#LAB: Secrets of Periods, Cycles & Languages
NOTE: on display until Monday 13th November 2017 at the Science Gallery London. Read more >>
As part of my research and fascination with the evolution, current state, power and value of language, in the broadest sense of the word, I went to see Period Piece, a multimedia installation lifting the lid on contraceptive technologies, including a series of talks. Period Piece, part of #BLOOD17/Science Gallery London, was conceived through multidisciplinary collaborative conversations between the historian Alana Harris, classical composer Ion Marmarinos and contemporary artist and designer Stephanie Bickford-Smith.

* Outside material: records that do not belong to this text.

/-- R117, R118, R120: a read-back that differs or is damaged, whether it ends after SENDING or was held until SENDING
ends, and one whose missing time is reached, are mismatches: below the echo threshold the counts rise by one and an
ECHO_MISMATCH notice with the judgement is queued. The missing time does not come early, nor to a comparator that does
not wait. -/
def Obligations.EchoMismatch : Prop :=
  (∀ (s : State) (n : LineNo) (command : Instr) (word : LineBits) (judgement : Judgement) (stamp : Stamp) (p : Port),
    s.held = false → s.Judges n command word judgement stamp p → judgement ≠ .matched →
    (s.port n).consecutive + 1 < (s.port n).config.echoThreshold →
    exec command s = .next ((s.withPort n { p with
        comparator := .clear
        consecutive := (s.port n).consecutive + 1
        counters := { p.counters with echoMismatches := p.counters.echoMismatches + 1 } }).queueNotice
      { body := .echoMismatch judgement ((s.port n).consecutive + 1), line := some n.castSucc
        tag := lineTag word, stamp })) ∧
  (∀ (s : State) (n : LineNo), s.held = false →
    (∀ word moment, (s.port n).comparator = .waiting word (some moment) → s.time.runClock < moment) →
    exec (.missingTimeReached n) s = .next s)

/-- R120, R121, R122, R97, R5: the mismatch that reaches the echo threshold, whichever command brings it, puts the line
in FAULT: its driver and receiver are released, its slots stop coming due, an ECHO_MISMATCH and then a LINE_FAULT notice
are queued, and a stop that held the executor is answered with FAULT and the words it discarded. What the pair shows
afterwards is left open (notes/assumptions/7.md). -/
def Obligations.EchoFault : Prop :=
  ∀ (s : State) (n : LineNo) (command : Instr) (word : LineBits) (judgement : Judgement) (stamp : Stamp) (p : Port),
    s.held = false → s.Judges n command word judgement stamp p → judgement ≠ .matched →
    (s.port n).config.echoThreshold ≤ (s.port n).consecutive + 1 →
    (s.port n).state = .running ∨ (s.port n).state = .stopping →
    ∃ t, exec command s = .next t ∧
      t = { s with ports := t.ports, plan := t.plan, link := t.link, reports := { s.reports with
        notices := t.reports.notices, noticeLoss := t.reports.noticeLoss } } ∧
      (∀ m, m ≠ n → t.port m = s.port m) ∧
      (∃ pair, t.port n = { p with
        state := .fault
        stop := none
        consecutive := (s.port n).consecutive + 1
        receiver := .dormant
        transmitter := .dormant
        comparator := .inactive
        pair
        counters := { p.counters with
          echoMismatches := p.counters.echoMismatches + 1
          cutWords := if p.receiver.midWord then p.counters.cutWords + 1 else p.counters.cutWords } }) ∧
      t.plan = s.plan.map (fun slot =>
        if slot.line = n then { slot with nextDue := none, pending := none } else slot) ∧
      (s.reports.notices.length ≤ 64 → s.reports.noticeLoss ≤ 65535 → s.Noticed t
        [{ body := .echoMismatch judgement ((s.port n).consecutive + 1), line := some n.castSucc
           tag := lineTag word, stamp },
         { body := .lineFault ((s.port n).state == .stopping) judgement ((s.port n).consecutive + 1)
           line := some n.castSucc, tag := lineTag word, stamp }]) ∧
      ((∀ r, s.link.executing ≠ some ⟨r, .stop n⟩) → t.link = s.link) ∧
      (∀ r stop, s.link.executing = some ⟨r, .stop n⟩ → (s.port n).stop = some stop →
        t.link = { s.link.replied r .ok [4, BitVec.ofNat 8 stop.discarded] with requests := s.link.requests })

Period Piece seeks to provoke critical dialogue about shifts in contraceptive technologies and constructions of the ‘natural’ around women’s bodies from the rise of the pill to the emergence of period tracking apps, as well as break the stigma and taboo that, for some, still surrounds the discussion of women’s menstruation, fertility and contraception.
During the talk with Ion Marmarinos and Stephanie Bickford-Smith I couldn't help but wonder: "Are we reaching the point that our bodies' data are more trusted ways and methods of communication than our own words or feelings? Today’s data is collected through study, measurement, tracking of people with both our consciously and unconsciously consent. Our smartphone is a psychological questionnaire that we are continually providing with personal information and feedback. Most of us are familiar with institutions such as Facebook wanting to know how we are feeling and what we are thinking. Ways of reading our mood, emotions, and actions are expanding rapidly, from face tracking to wearable technology etc.. Entire businesses are now focussing and building on the capacity to read, collect and make connections within big data. Computers and experts are taught through data to interpret human behaviour and our subjective state, and their capacity to judge as well as influence our feelings are growing.

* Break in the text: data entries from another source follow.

@[simp] theorem withReceiver_held (r : FrameReceiver) : (s.withReceiver r).held = s.held := rfl
@[simp] theorem withReceiver_resetCause (r : FrameReceiver) : (s.withReceiver r).resetCause = s.resetCause := rfl
@[simp] theorem withReceiver_time (r : FrameReceiver) : (s.withReceiver r).time = s.time := rfl
@[simp] theorem withReceiver_ports (r : FrameReceiver) : (s.withReceiver r).ports = s.ports := rfl
@[simp] theorem withReceiver_intake (r : FrameReceiver) : (s.withReceiver r).intake = s.intake := rfl
@[simp] theorem withReceiver_busy (r : FrameReceiver) : (s.withReceiver r).busy = s.busy := rfl
@[simp] theorem withReceiver_lineChanges (r : FrameReceiver) : (s.withReceiver r).lineChanges = s.lineChanges := rfl
@[simp] theorem withReceiver_tags (r : FrameReceiver) : (s.withReceiver r).tags = s.tags := rfl
@[simp] theorem withReceiver_queues (r : FrameReceiver) : (s.withReceiver r).queues = s.queues := rfl
@[simp] theorem withReceiver_plan (r : FrameReceiver) : (s.withReceiver r).plan = s.plan := rfl
@[simp] theorem withReceiver_reports (r : FrameReceiver) : (s.withReceiver r).reports = s.reports := rfl
@[simp] theorem withReceiver_pending (r : FrameReceiver) : (s.withReceiver r).pending = s.pending := rfl

@[simp] theorem countLink_held (f : LinkCounters → LinkCounters) : (s.countLink f).held = s.held := rfl
@[simp] theorem countLink_resetCause (f : LinkCounters → LinkCounters) : (s.countLink f).resetCause = s.resetCause := rfl
@[simp] theorem countLink_time (f : LinkCounters → LinkCounters) : (s.countLink f).time = s.time := rfl
@[simp] theorem countLink_ports (f : LinkCounters → LinkCounters) : (s.countLink f).ports = s.ports := rfl
@[simp] theorem countLink_intake (f : LinkCounters → LinkCounters) : (s.countLink f).intake = s.intake := rfl
@[simp] theorem countLink_busy (f : LinkCounters → LinkCounters) : (s.countLink f).busy = s.busy := rfl
@[simp] theorem countLink_lineChanges (f : LinkCounters → LinkCounters) : (s.countLink f).lineChanges = s.lineChanges := rfl
@[simp] theorem countLink_tags (f : LinkCounters → LinkCounters) : (s.countLink f).tags = s.tags := rfl
@[simp] theorem countLink_queues (f : LinkCounters → LinkCounters) : (s.countLink f).queues = s.queues := rfl
@[simp] theorem countLink_plan (f : LinkCounters → LinkCounters) : (s.countLink f).plan = s.plan := rfl
@[simp] theorem countLink_reports (f : LinkCounters → LinkCounters) : (s.countLink f).reports = s.reports := rfl
@[simp] theorem countLink_pending (f : LinkCounters → LinkCounters) : (s.countLink f).pending = s.pending := rfl

@[simp] theorem startExecuting_held (r : Request) : (s.startExecuting r).held = s.held := rfl
@[simp] theorem startExecuting_resetCause (r : Request) : (s.startExecuting r).resetCause = s.resetCause := rfl
@[simp] theorem startExecuting_time (r : Request) : (s.startExecuting r).time = s.time := rfl
@[simp] theorem startExecuting_ports (r : Request) : (s.startExecuting r).ports = s.ports := rfl
@[simp] theorem startExecuting_intake (r : Request) : (s.startExecuting r).intake = s.intake := rfl
@[simp] theorem startExecuting_busy (r : Request) : (s.startExecuting r).busy = s.busy := rfl
@[simp] theorem startExecuting_lineChanges (r : Request) : (s.startExecuting r).lineChanges = s.lineChanges := rfl
@[simp] theorem startExecuting_tags (r : Request) : (s.startExecuting r).tags = s.tags := rfl
@[simp] theorem startExecuting_queues (r : Request) : (s.startExecuting r).queues = s.queues := rfl
@[simp] theorem startExecuting_plan (r : Request) : (s.startExecuting r).plan = s.plan := rfl
@[simp] theorem startExecuting_reports (r : Request) : (s.startExecuting r).reports = s.reports := rfl
@[simp] theorem startExecuting_pending (r : Request) : (s.startExecuting r).pending = s.pending := rfl

@[simp] theorem answered_held (r : Request) (status : Status) (results : List Byte) : (s.answered r status results).held = s.held := rfl
@[simp] theorem answered_resetCause (r : Request) (status : Status) (results : List Byte) : (s.answered r status results).resetCause = s.resetCause := rfl
@[simp] theorem answered_time (r : Request) (status : Status) (results : List Byte) : (s.answered r status results).time = s.time := rfl
@[simp] theorem answered_ports (r : Request) (status : Status) (results : List Byte) : (s.answered r status results).ports = s.ports := rfl
@[simp] theorem answered_intake (r : Request) (status : Status) (results : List Byte) : (s.answered r status results).intake = s.intake := rfl
@[simp] theorem answered_busy (r : Request) (status : Status) (results : List Byte) : (s.answered r status results).busy = s.busy := rfl
@[simp] theorem answered_lineChanges (r : Request) (status : Status) (results : List Byte) : (s.answered r status results).lineChanges = s.lineChanges := rfl
@[simp] theorem answered_tags (r : Request) (status : Status) (results : List Byte) : (s.answered r status results).tags = s.tags := rfl
@[simp] theorem answered_queues (r : Request) (status : Status) (results : List Byte) : (s.answered r status results).queues = s.queues := rfl
@[simp] theorem answered_plan (r : Request) (status : Status) (results : List Byte) : (s.answered r status results).plan = s.plan := rfl
@[simp] theorem answered_reports (r : Request) (status : Status) (results : List Byte) : (s.answered r status results).reports = s.reports := rfl
@[simp] theorem answered_pending (r : Request) (status : Status) (results : List Byte) : (s.answered r status results).pending = s.pending := rfl

@[simp] theorem pushReport_held (body : ReportBody) : (s.pushReport body).held = s.held := rfl
@[simp] theorem pushReport_resetCause (body : ReportBody) : (s.pushReport body).resetCause = s.resetCause := rfl
@[simp] theorem pushReport_time (body : ReportBody) : (s.pushReport body).time = s.time := rfl
@[simp] theorem pushReport_ports (body : ReportBody) : (s.pushReport body).ports = s.ports := rfl
@[simp] theorem pushReport_intake (body : ReportBody) : (s.pushReport body).intake = s.intake := rfl
@[simp] theorem pushReport_busy (body : ReportBody) : (s.pushReport body).busy = s.busy := rfl
@[simp] theorem pushReport_lineChanges (body : ReportBody) : (s.pushReport body).lineChanges = s.lineChanges := rfl
@[simp] theorem pushReport_tags (body : ReportBody) : (s.pushReport body).tags = s.tags := rfl
@[simp] theorem pushReport_queues (body : ReportBody) : (s.pushReport body).queues = s.queues := rfl
@[simp] theorem pushReport_plan (body : ReportBody) : (s.pushReport body).plan = s.plan := rfl
@[simp] theorem pushReport_link (body : ReportBody) : (s.pushReport body).link = s.link := rfl
@[simp] theorem pushReport_pending (body : ReportBody) : (s.pushReport body).pending = s.pending := rfl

How happy are you? Is it possible that even if you don’t know yourself, someone else (or a watch or app) can tell you? The reason we solve problems is that feelings drive us, but are we learning more and more to rely on technology to tell us how we feel, instead of knowing to read our own emotions and feelings? Or that of others? Are we losing our language, a uniquely human gift, as well as our consciousness to technology, the ability to feel and share things ourselves, to think and speak for ourselves, to solve problems, to be creative? What changed and why do we trust so many personal information to enter the digital world? What kind of aspirations drives us to do so? Are this behaviour and system only based on monetary incentives or is there more to it than meets the eye?
I don't have the answers (yet), but my mind was reassured and energised while speaking to Stephanie and Ion and experiencing Period Piece; through our creative minds, collaboration and (big) data we also have the ability to translate ones, zeros and 'taboos’ into a more powerful and multi-sensory language and dialogue.